* _Exercise requirements_
Below are the records. Retype exactly the lines between the lines holding "tail staying. -/" and "let s := match job.bind s.job with", inclusive.
*** Extracted data
-- ==== Sys2Proof/Machine/Operands.lean ====
section
/-! DEFINITION. The byte structures commands carry, field by field: descriptors (13 R396 to R424), feature packets (13 R412 to
R414), clear images with their layers, costs and head blocks (03 R94 to R97, 06 R179, 07 R217, R218), and wrap headers (16
R507). -/

namespace Sys2Proof.Machine

open Sys2Proof

/-! ### Descriptor bodies (13 R401 to R423) -/

/-- A little-endian field of a descriptor. -/
def Desc.field (d : Desc) (off n : Nat) : Nat := num d.bytes off n

/-- SESSION_OPEN (13 R401). -/
def Desc.reqBytes (d : Desc) : Nat := d.field 0x10 4
@[inherit_doc Desc.reqBytes] def Desc.respBytes (d : Desc) : Nat := d.field 0x14 4
@[inherit_doc Desc.reqBytes] def Desc.respAddr (d : Desc) : Nat := d.field 0x18 8
@[inherit_doc Desc.reqBytes] def Desc.acctAddr (d : Desc) : Nat := d.field 0x20 8
@[inherit_doc Desc.reqBytes] def Desc.acctBytes (d : Desc) : Nat := d.field 0x28 4
@[inherit_doc Desc.reqBytes] def Desc.markLevel (d : Desc) : Nat := d.field 0x2C 1

/-- MODEL_LOAD (13 R404). -/
def Desc.listCount (d : Desc) : Nat := d.field 0x10 2
@[inherit_doc Desc.listCount] def Desc.cls (d : Desc) : Nat := d.field 0x12 1
@[inherit_doc Desc.listCount] def Desc.wrappedBytes (d : Desc) : Nat := d.field 0x14 4

/-- The handle that MODEL_EVICT, STREAM_OPEN, ADAPT_JOB and TRANSFER_IN name at offset 0x08 (13 R406, R407, R410, R420). -/
def Desc.handle (d : Desc) : Nat := d.field 0x08 4

/-- STREAM_OPEN (13 R407). -/
def Desc.season (d : Desc) : Nat := d.field 0x0C 1
@[inherit_doc Desc.season] def Desc.rate (d : Desc) : Nat := d.field 0x0D 1
@[inherit_doc Desc.season] def Desc.sflags (d : Desc) : Nat := d.field 0x0E 1
@[inherit_doc Desc.season] def Desc.line (d : Desc) : Nat := d.field 0x0F 1
@[inherit_doc Desc.season] def Desc.lslot (d : Desc) : Nat := d.field 0x10 1
@[inherit_doc Desc.season] def Desc.seed (d : Desc) : Nat := d.field 0x18 8
@[inherit_doc Desc.season] def Desc.streamKey (d : Desc) : Nat := d.field 0x20 4
/-- Destination bits of SFLAGS: 1 host, 2 line, 3 both (13 R407). -/
def Desc.dest (d : Desc) : Nat := d.sflags % 4
/-- Bit `k` of SFLAGS. -/
def Desc.sflag (d : Desc) (k : Nat) : Bool := d.sflags.testBit k

/-- STREAM_CTRL (13 R408). -/
def Desc.cmask (d : Desc) : Nat := d.field 0x08 1
@[inherit_doc Desc.cmask] def Desc.cval (d : Desc) : Nat := d.field 0x09 1

/-- FEATURE_PUSH and AUDIO_PULL (13 R411, R418). -/
def Desc.addr (d : Desc) : Nat := d.field 0x08 8
@[inherit_doc Desc.addr] def Desc.bufBytes (d : Desc) : Nat := d.field 0x10 4
@[inherit_doc Desc.addr] def Desc.trailerAddr (d : Desc) : Nat := d.field 0x18 8

/-- TRANSFER_OUT's TARGET, TRANSFER_IN's SOURCE, TRANSFER_ID (13 R410). -/
def Desc.target (d : Desc) : Nat := d.field 0x08 1
@[inherit_doc Desc.target] def Desc.source (d : Desc) : Nat := d.field 0x0C 1
@[inherit_doc Desc.target] def Desc.transferId (d : Desc) : DWord := BitVec.ofNat 64 (d.field 0x10 8)

/-- ADAPT_JOB (13 R420). -/
def Desc.targetHandle (d : Desc) : Nat := d.field 0x0C 4
@[inherit_doc Desc.targetHandle] def Desc.input (d : Desc) : Nat := d.field 0x10 1
@[inherit_doc Desc.targetHandle] def Desc.adLine (d : Desc) : Nat := d.field 0x11 1
@[inherit_doc Desc.targetHandle] def Desc.adSlot (d : Desc) : Nat := d.field 0x12 1
@[inherit_doc Desc.targetHandle] def Desc.inputLen (d : Desc) : Nat := d.field 0x14 4
@[inherit_doc Desc.targetHandle] def Desc.adSeed (d : Desc) : Nat := d.field 0x20 8
@[inherit_doc Desc.targetHandle] def Desc.jobKey (d : Desc) : Nat := d.field 0x28 4
@[inherit_doc Desc.targetHandle] def Desc.steps (d : Desc) : Nat := d.field 0x2C 4
@[inherit_doc Desc.targetHandle] def Desc.outputBytes (d : Desc) : Nat := d.field 0x30 4

/-- ABORT (13 R423). -/
def Desc.targetSlot (d : Desc) : Nat := d.field 0x08 2
@[inherit_doc Desc.targetSlot] def Desc.targetGen (d : Desc) : Byte := d.bytes.getD 0x0A 0

/-! ### Feature packets (13 R412 to R414) -/

/-- A packet's clear tag header (13 R413). -/
structure Tag where
  stream   : Nat
  tflags   : Nat
  records  : Nat
  seq      : Nat
  sample   : Nat
  endDelta : Nat
  deriving DecidableEq, Repr

/-- Reads a tag header (13 R413). -/
def tagOf (b : List Byte) : Tag := ⟨num b 0 2, num b 2 1, num b 3 1, num b 4 4, num b 8 6, num b 14 2⟩

/-- Whether a packet carries a control record: TFLAGS[2] or TFLAGS[3] (13 R412). -/
def Tag.hasControl (t : Tag) : Bool := t.tflags.testBit 2 || t.tflags.testBit 3

/-- A packet's length as its header gives it (13 R412). -/
def Tag.length (t : Tag) : Nat := 16 + (if t.hasControl then 32 else 0) + 128 * t.records + 16

/-- The sample of the end mark (13 R413). -/
def Tag.endSample (t : Tag) : Nat := t.sample + t.endDelta

/-! ### Clear images (03 R94 to R97) -/

/-- A layer-table record (03 R96). -/
structure Layer where
  id        : Nat
  kind      : Nat
  lflags    : Nat
  weightFmt : Nat
  actFmt    : Nat
  outFmt    : Nat
  accFmt    : Nat
  stepRate  : Nat
  state     : Nat
  tensor    : Nat
  tensors   : Nat
  reduction : Nat
  weightOff : Nat
  spare     : Nat
  deriving DecidableEq, Repr

/-- LFLAGS[0], resettable. -/
def Layer.resettable (l : Layer) : Bool := l.lflags.testBit 0
/-- LFLAGS[1], split-chunk. -/
def Layer.split (l : Layer) : Bool := l.lflags.testBit 1
/-- LFLAGS[3], stochastic rounding. -/
def Layer.stochastic (l : Layer) : Bool := l.lflags.testBit 3
/-- Whether the layer has a part of the weight image. -/
def Layer.hasPart (l : Layer) : Bool := l.weightOff != 0xFFFFFFFF

/-- A cost record (03 R97). -/
structure Cost where
  season     : Nat
  rate       : Nat
  look       : Nat
  fixed      : Nat
  row        : Nat
  fixedPlate : Nat
  rowPlate   : Nat
  dramCold   : Nat
  rowDram    : Nat
  rowHost    : Nat
  mix4       : Nat
  mix8       : Nat
  mixF       : Nat
  dramHot    : Nat
  deriving DecidableEq, Repr

/-- FLAGS of the manifest (03 R94). -/
def imgFlags (m : List Byte) : Nat := num m 0x06 2
@[inherit_doc imgFlags] def imgHash (m : List Byte) : List Byte := bytesAt m 0x08 64
@[inherit_doc imgFlags] def imgRates (m : List Byte) : Nat := num m 0x48 1
@[inherit_doc imgFlags] def imgSeasons (m : List Byte) : Nat := num m 0x49 1
@[inherit_doc imgFlags] def imgResettable (m : List Byte) : Nat := num m 0x4A 1
@[inherit_doc imgFlags] def imgLayers (m : List Byte) : Nat := num m 0x4C 2
@[inherit_doc imgFlags] def imgCosts (m : List Byte) : Nat := num m 0x4E 2
@[inherit_doc imgFlags] def imgMinCores (m : List Byte) : Nat := num m 0x50 4
@[inherit_doc imgFlags] def imgMinPlate (m : List Byte) : Nat := num m 0x54 2
@[inherit_doc imgFlags] def imgHeadCycles (m : List Byte) : Nat := num m 0x56 2
@[inherit_doc imgFlags] def imgMaxStroke (m : List Byte) : Nat := num m 0x58 4
@[inherit_doc imgFlags] def imgStateBytes (m : List Byte) : Nat := num m 0x5C 4
@[inherit_doc imgFlags] def imgHopUs (m : List Byte) : Nat := num m 0x60 2
@[inherit_doc imgFlags] def imgLookRecords (m : List Byte) : Nat := num m 0x62 2
@[inherit_doc imgFlags] def imgLayerOff (m : List Byte) : Nat := num m 0x64 4
@[inherit_doc imgFlags] def imgCostOff (m : List Byte) : Nat := num m 0x68 4
@[inherit_doc imgFlags] def imgStrokeOff (m : List Byte) : Nat := num m 0x6C 4
@[inherit_doc imgFlags] def imgWeightOff (m : List Byte) : Nat := num m 0x70 4
@[inherit_doc imgFlags] def imgBytes (m : List Byte) : Nat := num m 0x74 4
/-- Length of the weight image. -/
def imgWeightBytes (m : List Byte) : Nat := imgBytes m - imgWeightOff m
/-- FLAGS[1]: an adaptation graph. -/
def imgAdapt (m : List Byte) : Bool := (imgFlags m).testBit 1

/-- Layer `i` (03 R96). -/
def imgLayer (m : List Byte) (i : Nat) : Layer :=
  let b := (m.drop (imgLayerOff m + 32 * i)).take 32
  ⟨num b 0 2, num b 2 1, num b 3 1, num b 4 1, num b 5 1, num b 6 1, num b 7 1, num b 8 4, num b 12 4, num b 16 2, num b 18 2,
    num b 20 4, num b 24 4, num b 28 4⟩

/-- The layer table (03 R96). -/
def imgLayerTable (m : List Byte) : List Layer := (List.range (imgLayers m)).map (imgLayer m)

/-- Cost record `i` (03 R97). -/
def imgCost (m : List Byte) (i : Nat) : Cost :=
  let b := (m.drop (imgCostOff m + 48 * i)).take 48
  ⟨num b 0 1, num b 1 1, num b 2 2, num b 4 4, num b 8 4, num b 12 4, num b 16 4, num b 20 4, num b 24 4, num b 28 4, num b 32 1,
    num b 33 1, num b 34 1, num b 36 4⟩

/-- The cost table (03 R97). -/
def imgCostTable (m : List Byte) : List Cost := (List.range (imgCosts m)).map (imgCost m)

/-- The cost record of a Season and rate (02 R59). -/
def costOf (m : List Byte) (season rate : Nat) : Option Cost :=
  (imgCostTable m).find? fun c => c.season == season && c.rate == rate

/-- The head layer (07, before R217). -/
def imgHead (m : List Byte) : Option Layer := (imgLayerTable m).find? (·.kind == 7)

/-- A layer's part of the weight image, from its start to the end of the image. -/
def partOf (m : List Byte) (l : Layer) : List Byte := m.drop (imgWeightOff m + l.weightOff)

/-! ### Parameter blocks (06 R179) -/

/-- The parameter block of a state-carrying layer in an image (06 R179). -/
def paramBlock (img : List Byte) (l : Layer) : List Byte := (partOf img l).take 32
/-- Its fields. -/
def paramChannels (p : List Byte) : Nat := num p 0x00 2
@[inherit_doc paramChannels] def paramSub (p : List Byte) : Nat := num p 0x02 1
@[inherit_doc paramChannels] def paramInit (p : List Byte) : Nat := num p 0x03 1
@[inherit_doc paramChannels] def paramDepth (p : List Byte) : Nat := num p 0x04 4
@[inherit_doc paramChannels] def paramInitOff (p : List Byte) : Nat := num p 0x08 4
@[inherit_doc paramChannels] def paramConstOff (p : List Byte) : Nat := num p 0x0C 4

/-! ### Head blocks (07 R217, R218) -/

/-- The head's part of the weight image. -/
def headPart (m : List Byte) : List Byte := ((imgHead m).map (partOf m)).getD []
/-- COND_DIM and the other fields of the head block (07 R217). -/
def headCond (h : List Byte) : Nat := num h 0x00 2
@[inherit_doc headCond] def headDist (h : List Byte) : Nat := num h 0x02 1
@[inherit_doc headCond] def headParam (h : List Byte) : Nat := num h 0x03 1
@[inherit_doc headCond] def headCell (h : List Byte) : Nat := num h 0x04 2
@[inherit_doc headCond] def headOps (h : List Byte) : Nat := num h 0x06 1
@[inherit_doc headCond] def headInit (h : List Byte) : Nat := num h 0x07 1
@[inherit_doc headCond] def headInitClass (h : List Byte) : Nat := num h 0x08 2
@[inherit_doc headCond] def headOpTable (h : List Byte) : Nat := num h 0x0C 4
@[inherit_doc headCond] def headInitOff (h : List Byte) : Nat := num h 0x10 4
@[inherit_doc headCond] def headBytes (h : List Byte) : Nat := num h 0x14 4

/-- An operation of a head program (07 R218). -/
structure HeadOp where
  op    : Nat
  dst   : Nat
  srcA  : Nat
  srcB  : Nat
  func  : Nat
  wfmt  : Nat
  rows  : Nat
  cols  : Nat
  spare : Nat
  woff  : Nat
  deriving DecidableEq, Repr

/-- The head program (07 R218). -/
def headProgram (h : List Byte) : List HeadOp :=
  (List.range (headOps h)).map fun i =>
    let b := (h.drop (headOpTable h + 16 * i)).take 16
    ⟨num b 0 1, num b 1 1, num b 2 1, num b 3 1, num b 4 1, num b 5 1, num b 6 2, num b 8 2, num b 10 2, num b 12 4⟩

/-- Slot-equivalents of a stream in sixths: k × f_s ÷ 8 kHz, k = ⌈HEAD_CYCLES ÷ 781.25⌉ (02 R61, 07 R216). -/
def slotSixths (m : List Byte) (rate : Nat) : Nat := ceilDiv (4 * imgHeadCycles m) 3125 * (rateHz rate / 8000)

/-- D_look in samples of a stream's rate: L_look (02 R54). -/
def lookSamples (m : List Byte) (c : Cost) (rate : Nat) : Nat :=
  ceilDiv (imgLookRecords m * imgHopUs m * rateHz rate) 1000000 + c.look

end Sys2Proof.Machine
end

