-- ==== Sys2Proof/Machine/Accounts.lean ====
section
/-! DEFINITION. Charges to jobs, sessions and tally windows, and the accounting records (11 R352 to R355, 13 R402, 17 R534,
R536). -/

namespace Sys2Proof.Machine

open Sys2Proof

/-- An empty account. -/
def Account.zero : Account := ⟨0, 0, 0, 0, 0, 0, 0, 0, 0, 0, 0, 0, 0, 0, 0, false, 0⟩

/-- An account after a charge (11 R352): counts add, the largest interference and the stretch mark join; FIRST_FRAME and the
energy remainder stay. -/
def Account.charge (a d : Account) : Account where
  hatch4 := a.hatch4 + d.hatch4
  hatch8 := a.hatch8 + d.hatch8
  hatchF := a.hatchF + d.hatchF
  burin := a.burin + d.burin
  dramRd := a.dramRd + d.dramRd
  dramWr := a.dramWr + d.dramWr
  ramokIn := a.ramokIn + d.ramokIn
  ramokOut := a.ramokOut + d.ramokOut
  ihlauxIn := a.ihlauxIn + d.ihlauxIn
  ihlauxOut := a.ihlauxOut + d.ihlauxOut
  saveKeep := a.saveKeep + d.saveKeep
  energyRem := a.energyRem
  frosts := a.frosts + d.frosts
  thaws := a.thaws + d.thaws
  iMax := max a.iMax d.iMax
  stretched := a.stretched || d.stretched
  first := a.first

/-- The seven counts of TALLY_A (17 R534). -/
def Account.tallyA (d : Account) : List Nat :=
  [d.hatch4, d.hatch8, d.hatchF, d.burin, d.dramRd + d.dramWr + d.saveKeep, d.ramokIn + d.ramokOut, d.ihlauxIn + d.ihlauxOut]

/-- Adds two lists of counts, the longer one's tail staying. -/
def mergeCounts : List Nat → List Nat → List Nat
  | [], ys => ys
  | xs, [] => xs
  | x :: xs, y :: ys => (x + y) :: mergeCounts xs ys

/-- Adds counts to a session's tally window (17 R535). -/
def State.tally (s : State) (sess : Nat) (a b : List Nat) : State :=
  let t := (tabGet s.tallies sess).getD ⟨[], [], none⟩
  { s with tallies := tabSet s.tallies sess { t with a := mergeCounts t.a a, b := mergeCounts t.b b } }

/-- Charges a job, its session and the session's tally window (11 R352, 17 R534). -/
def State.charge (s : State) (sess : Nat) (job : Option Nat) (d : Account) : State :=
  let s := match job.bind s.job with
    | some j => s.setJob { j with account := j.account.charge d }
    | none => s
  match s.session sess with
  | some x => (s.setSession sess { x with account := x.account.charge d }).tally sess d.tallyA []
  | none => s

/-- Attributed energy of an account in 1/16 pJ, with the remainder carried in (11 R353). -/
def Account.energy (coeff : List Nat) (a : Account) : Nat :=
  a.energyRem + a.hatch4 * coeff.getD 0 0 + a.hatch8 * coeff.getD 1 0 + a.hatchF * coeff.getD 2 0 + a.burin * coeff.getD 3 0
    + (a.dramRd + a.dramWr + a.saveKeep) * coeff.getD 4 0 + (a.ramokIn + a.ramokOut) * coeff.getD 5 0
    + (a.ihlauxIn + a.ihlauxOut) * coeff.getD 6 0

/-- 1/16 pJ in a µJ. -/
def energyUnit : Nat := 16000000

/-- The 128 bytes of an accounting record (11 R354). -/
def acctBytes (coeff : List Nat) (kind sess job : Nat) (faulted fill : Bool) (first last : Nat) (a : Account) : List Byte :=
  leBytes 1 kind ++ zeros 1 ++ leBytes 2 sess ++ leBytes 2 job ++ leBytes 2 (bit faulted 0 + bit a.stretched 1 + bit fill 2)
    ++ leBytes 6 first ++ zeros 2 ++ leBytes 6 last ++ leBytes 2 (min a.iMax 0xFFFF)
    ++ (([a.hatch4, a.hatch8, a.hatchF, a.burin, a.dramRd, a.dramWr, a.ramokIn, a.ramokOut, a.ihlauxIn, a.ihlauxOut, a.saveKeep,
        a.energy coeff / energyUnit]).map (leBytes 8)).flatten
    ++ leBytes 2 (min a.frosts 0xFFFF) ++ leBytes 2 (min a.thaws 0xFFFF) ++ zeros 4

/-- Writes a record into a session's accounting buffer and then WRITTEN, the rest of slot 0 zero (13 R402). -/
def writeAcct (sess : Nat) (rc : List Byte) (s : State) : State :=
  match s.session sess with
  | none => s
  | some x =>
    let slot := 1 + x.written % (x.acctBytes / 128 - 1)
    let s := s.ringWrite sess (x.acctAddr + 128 * slot) rc
    let s := s.ringWrite sess x.acctAddr (leBytes 8 (x.written + 1) ++ zeros 120)
    s.setSession sess { x with written := x.written + 1 }

/-- An account after a record was written from it: the remainder of its energy stays (11 R353). -/
def Account.next (coeff : List Nat) (a : Account) (first : Nat) : Account :=
  { Account.zero with energyRem := a.energy coeff % energyUnit, first := first }

/-- An account as a record reports it: a stretch of the Frame that runs counts (11 R354). -/
def State.reported (s : State) (a : Account) : Account := { a with stretched := a.stretched || s.pwr.stretchedFrame }

/-- Writes a job's record, of kind 0 at an interval's end or 2 at the job's end, and starts its next account (11 R354). -/
def writeJobRecord (kind : Nat) (faulted : Bool) (j : Job) (s : State) : State :=
  let rc := acctBytes s.part.coeff kind j.session j.id faulted j.fill j.account.first s.tb.frame.toNat (s.reported j.account)
  let s := writeAcct j.session rc s
  match s.job j.id with
  | some j => s.setJob { j with account := j.account.next s.part.coeff (s.tb.frame.toNat + 1) }
  | none => s

/-- Writes a session's record, of kind 1 or 3 (11 R354). -/
def writeSessionRecord (kind sess : Nat) (s : State) : State :=
  match s.session sess with
  | none => s
  | some x =>
    let s := writeAcct sess
      (acctBytes s.part.coeff kind sess 0x3FF false false x.account.first s.tb.frame.toNat (s.reported x.account)) s
    match s.session sess with
    | some x => s.setSession sess { x with account := x.account.next s.part.coeff (s.tb.frame.toNat + 1) }
    | none => s

end Sys2Proof.Machine
end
******
* _Answer to this exercise_
/-- Adds two lists of counts, the longer one's tail staying. -/
def mergeCounts : List Nat → List Nat → List Nat
  | [], ys => ys
  | xs, [] => xs
  | x :: xs, y :: ys => (x + y) :: mergeCounts xs ys

/-- Adds counts to a session's tally window (17 R535). -/
def State.tally (s : State) (sess : Nat) (a b : List Nat) : State :=
  let t := (tabGet s.tallies sess).getD ⟨[], [], none⟩
  { s with tallies := tabSet s.tallies sess { t with a := mergeCounts t.a a, b := mergeCounts t.b b } }

/-- Charges a job, its session and the session's tally window (11 R352, 17 R534). -/
def State.charge (s : State) (sess : Nat) (job : Option Nat) (d : Account) : State :=
  let s := match job.bind s.job with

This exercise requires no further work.